Many acts exist in India, which directly or indirectly curbs money laundering activities.A few of such acts are:
The Conservation of Foreign Exchange and Prevention of Smuggling Activities Act, 1974, The Income Tax Act, 1961, The Benami Transactions (Prohibition) Act, 1988, The Indian Penal Code and Code of Criminal Procedure, 1973 , The Narcotic Drugs and Psychotropic Substances Act, 1985
They proved to be inadequate in the treatment of money laundering matters.
In 2002, the Parliament of India passed an act called the Prevention of Money Laundering Act, 2002 (PMLA).
The main objectives of this act are to prevent money-laundering as well as to provide for confiscation of property either derived from or involved in, money-launderingand to deal with any other issue connected with money laundering in India.
Section 12 (1) describes the obligations that banks, other financial institutions, and intermediaries have to
(a) Maintain records that detail the nature and value of transactions, whether such transactions comprise a single transaction or a series of connected transactions, and where these transactions take place within a month.

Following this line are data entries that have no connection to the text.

-- ==== Sys2Proof/Laws/State.lean ====
section
/-! SUPPORT. What each shared operation leaves alone, one lemma per block or field: no later proof unfolds a record update. -/

namespace Sys2Proof.Machine

variable (s : State)

/-! ### `State.place` -/

@[simp] theorem State.place_pending (r : OwnRequest) : (s.place r).pending = s.pending := rfl
@[simp] theorem State.place_porstLow (r : OwnRequest) : (s.place r).porstLow = s.porstLow := rfl
@[simp] theorem State.place_ctlsel (r : OwnRequest) : (s.place r).ctlsel = s.ctlsel := rfl
@[simp] theorem State.place_freeCount (r : OwnRequest) : (s.place r).freeCount = s.freeCount := rfl
@[simp] theorem State.place_lcu (r : OwnRequest) : (s.place r).lcu = s.lcu := rfl
@[simp] theorem State.place_fdu (r : OwnRequest) : (s.place r).fdu = s.fdu := rfl
@[simp] theorem State.place_ppl (r : OwnRequest) : (s.place r).ppl = s.ppl := rfl
@[simp] theorem State.place_cdu (r : OwnRequest) : (s.place r).cdu = s.cdu := rfl
@[simp] theorem State.place_tru_transit (r : OwnRequest) : (s.place r).tru.transit = s.tru.transit := rfl
@[simp] theorem State.place_tru_own (r : OwnRequest) : (s.place r).tru.own = s.tru.own := rfl
@[simp] theorem State.place_tru_waiting (r : OwnRequest) : (s.place r).tru.waiting = s.tru.waiting := rfl
@[simp] theorem State.place_tru_flight (r : OwnRequest) : (s.place r).tru.flight = s.tru.flight := rfl
@[simp] theorem State.place_tru_controlBase (r : OwnRequest) : (s.place r).tru.controlBase = s.tru.controlBase := rfl
@[simp] theorem State.place_tru_params (r : OwnRequest) : (s.place r).tru.params = s.tru.params := rfl
@[simp] theorem State.place_tru_ackShadow (r : OwnRequest) : (s.place r).tru.ackShadow = s.tru.ackShadow := rfl
@[simp] theorem State.place_tru_enableShadow (r : OwnRequest) : (s.place r).tru.enableShadow = s.tru.enableShadow := rfl
@[simp] theorem State.place_tru_stopShadow (r : OwnRequest) : (s.place r).tru.stopShadow = s.tru.stopShadow := rfl
@[simp] theorem State.place_tru_share (r : OwnRequest) : (s.place r).tru.share = s.tru.share := rfl
@[simp] theorem State.place_tru_hits (r : OwnRequest) : (s.place r).tru.hits = s.tru.hits := rfl
@[simp] theorem State.place_tru_answers (r : OwnRequest) : (s.place r).tru.answers = s.tru.answers := rfl
@[simp] theorem State.place_rou (r : OwnRequest) : (s.place r).rou = s.rou := rfl
@[simp] theorem State.place_sac (r : OwnRequest) : (s.place r).sac = s.sac := rfl
@[simp] theorem State.place_csu (r : OwnRequest) : (s.place r).csu = s.csu := rfl
@[simp] theorem State.place_channel (r : OwnRequest) (k : Fin 3) : (s.place r).channel k = s.channel k := by
  simp [State.channel]
@[simp] theorem State.place_slot (r : OwnRequest) (k : Fin 8) : (s.place r).slot k = s.slot k := by
  simp [State.slot]
@[simp] theorem State.place_bridge (r : OwnRequest) (k : Fin 4) : (s.place r).bridge k = s.bridge k := by
  simp [State.bridge]
@[simp] theorem State.place_stopWord (r : OwnRequest) (k : Fin 3) : (s.place r).stopWord k = s.stopWord k := by
  simp [State.stopWord]

/-! ### `State.requestStatus` -/

@[simp] theorem State.requestStatus_pending : (s.requestStatus).pending = s.pending := by unfold State.requestStatus; split <;> rfl
@[simp] theorem State.requestStatus_porstLow : (s.requestStatus).porstLow = s.porstLow := by unfold State.requestStatus; split <;> rfl
@[simp] theorem State.requestStatus_ctlsel : (s.requestStatus).ctlsel = s.ctlsel := by unfold State.requestStatus; split <;> rfl
@[simp] theorem State.requestStatus_freeCount : (s.requestStatus).freeCount = s.freeCount := by unfold State.requestStatus; split <;> rfl
@[simp] theorem State.requestStatus_lcu : (s.requestStatus).lcu = s.lcu := by unfold State.requestStatus; split <;> rfl
@[simp] theorem State.requestStatus_fdu : (s.requestStatus).fdu = s.fdu := by unfold State.requestStatus; split <;> rfl
@[simp] theorem State.requestStatus_ppl : (s.requestStatus).ppl = s.ppl := by unfold State.requestStatus; split <;> rfl
@[simp] theorem State.requestStatus_cdu : (s.requestStatus).cdu = s.cdu := by unfold State.requestStatus; split <;> rfl
@[simp] theorem State.requestStatus_tru_transit : (s.requestStatus).tru.transit = s.tru.transit := by unfold State.requestStatus; split <;> rfl
@[simp] theorem State.requestStatus_tru_own : (s.requestStatus).tru.own = s.tru.own := by unfold State.requestStatus; split <;> rfl
@[simp] theorem State.requestStatus_tru_waiting : (s.requestStatus).tru.waiting = s.tru.waiting := by unfold State.requestStatus; split <;> rfl
@[simp] theorem State.requestStatus_tru_flight : (s.requestStatus).tru.flight = s.tru.flight := by unfold State.requestStatus; split <;> rfl
@[simp] theorem State.requestStatus_tru_controlBase : (s.requestStatus).tru.controlBase = s.tru.controlBase := by unfold State.requestStatus; split <;> rfl
@[simp] theorem State.requestStatus_tru_params : (s.requestStatus).tru.params = s.tru.params := by unfold State.requestStatus; split <;> rfl
@[simp] theorem State.requestStatus_tru_ackShadow : (s.requestStatus).tru.ackShadow = s.tru.ackShadow := by unfold State.requestStatus; split <;> rfl
@[simp] theorem State.requestStatus_tru_enableShadow : (s.requestStatus).tru.enableShadow = s.tru.enableShadow := by unfold State.requestStatus; split <;> rfl
@[simp] theorem State.requestStatus_tru_stopShadow : (s.requestStatus).tru.stopShadow = s.tru.stopShadow := by unfold State.requestStatus; split <;> rfl
@[simp] theorem State.requestStatus_tru_share : (s.requestStatus).tru.share = s.tru.share := by unfold State.requestStatus; split <;> rfl
@[simp] theorem State.requestStatus_tru_hits : (s.requestStatus).tru.hits = s.tru.hits := by unfold State.requestStatus; split <;> rfl
@[simp] theorem State.requestStatus_tru_answers : (s.requestStatus).tru.answers = s.tru.answers := by unfold State.requestStatus; split <;> rfl
@[simp] theorem State.requestStatus_rou : (s.requestStatus).rou = s.rou := by unfold State.requestStatus; split <;> rfl
@[simp] theorem State.requestStatus_sac : (s.requestStatus).sac = s.sac := by unfold State.requestStatus; split <;> rfl
@[simp] theorem State.requestStatus_csu_inspection : (s.requestStatus).csu.inspection = s.csu.inspection := by unfold State.requestStatus; split <;> rfl
@[simp] theorem State.requestStatus_csu_slots : (s.requestStatus).csu.slots = s.csu.slots := by unfold State.requestStatus; split <;> rfl
@[simp] theorem State.requestStatus_csu_fifo : (s.requestStatus).csu.fifo = s.csu.fifo := by unfold State.requestStatus; split <;> rfl
@[simp] theorem State.requestStatus_csu_running : (s.requestStatus).csu.running = s.csu.running := by unfold State.requestStatus; split <;> rfl
@[simp] theorem State.requestStatus_csu_causes : (s.requestStatus).csu.causes = s.csu.causes := by unfold State.requestStatus; split <;> rfl
@[simp] theorem State.requestStatus_csu_refreshCount : (s.requestStatus).csu.refreshCount = s.csu.refreshCount := by unfold State.requestStatus; split <;> rfl
@[simp] theorem State.requestStatus_channel (k : Fin 3) : (s.requestStatus).channel k = s.channel k := by
  simp [State.channel]
@[simp] theorem State.requestStatus_slot (k : Fin 8) : (s.requestStatus).slot k = s.slot k := by
  simp [State.slot]
@[simp] theorem State.requestStatus_bridge (k : Fin 4) : (s.requestStatus).bridge k = s.bridge k := by
  simp [State.bridge]
@[simp] theorem State.requestStatus_stopWord (k : Fin 3) : (s.requestStatus).stopWord k = s.stopWord k := by
  simp [State.stopWord]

(b) Furnish information on transactions referred to in clause (a) to the Director within the time prescribed, including records of the identity of all its clients.
Section 12 (2) prescribes that the records referred to in sub-section (1) as mentioned above, must be maintained for ten years after the transactions finished. It is handled by the Indian Income Tax Department.
Banks must record all transactions over Rs. 10 Lakhs. Banks must maintain these records for 10 years. Banks also must make cash transaction reports (CTRs) and suspicious transaction reports over RS. 10 Lakhs within 7 days of doubt. They must submit the report to the enforcement directorate and income tax department
Cases are investigated by the Enforcement Directorate and Indian Income Tax Department
The Financial intelligence Unit (FIU) operates in the legal framework established by the PMLA. FIU performs the basic functions of receipt, analysis and dissemination of information in accordance with the international standards set up by the Financial Action Task Force (FATF) and Egmont Group of FIUs.
As prescribed under the PMLA, FIU receives reports on cash transactions, suspicious transactions, counterfeit currency transactions and funds received by non-profit organizations.
These reports are filed by reporting entities i.e. banks, financial institutions and capital market intermediaries, casinos, private locker operators, registrar to an issue of shares and dealers in precious metals.
FIU maintains a database and shares these reports with various agencies.
The objective of Know your Customer (KYC) guideline is to prevent banks from being used, intentionally or unintentionally, by criminal elements for money laundering or terrorist financing activities.
In order to prevent identity theft, identity fraud, money laundering, terrorist financing, etc., the RBI had directed all banks and financial institutions to put in place a policy framework to know their customers before opening any account.
The KYC guidelines were introduced by RBI in 2002, and all banks were instructed to be compliant by 31st Dec 2005.
The earlier provisions of the Act lacked the prowess for due legislative action. Hence, the scope was broadened in 2013 to include concealment, possession, acquisition or use of property, and projecting or claiming it as untainted property. Commodity future brokers have also been included within the scope of the Act.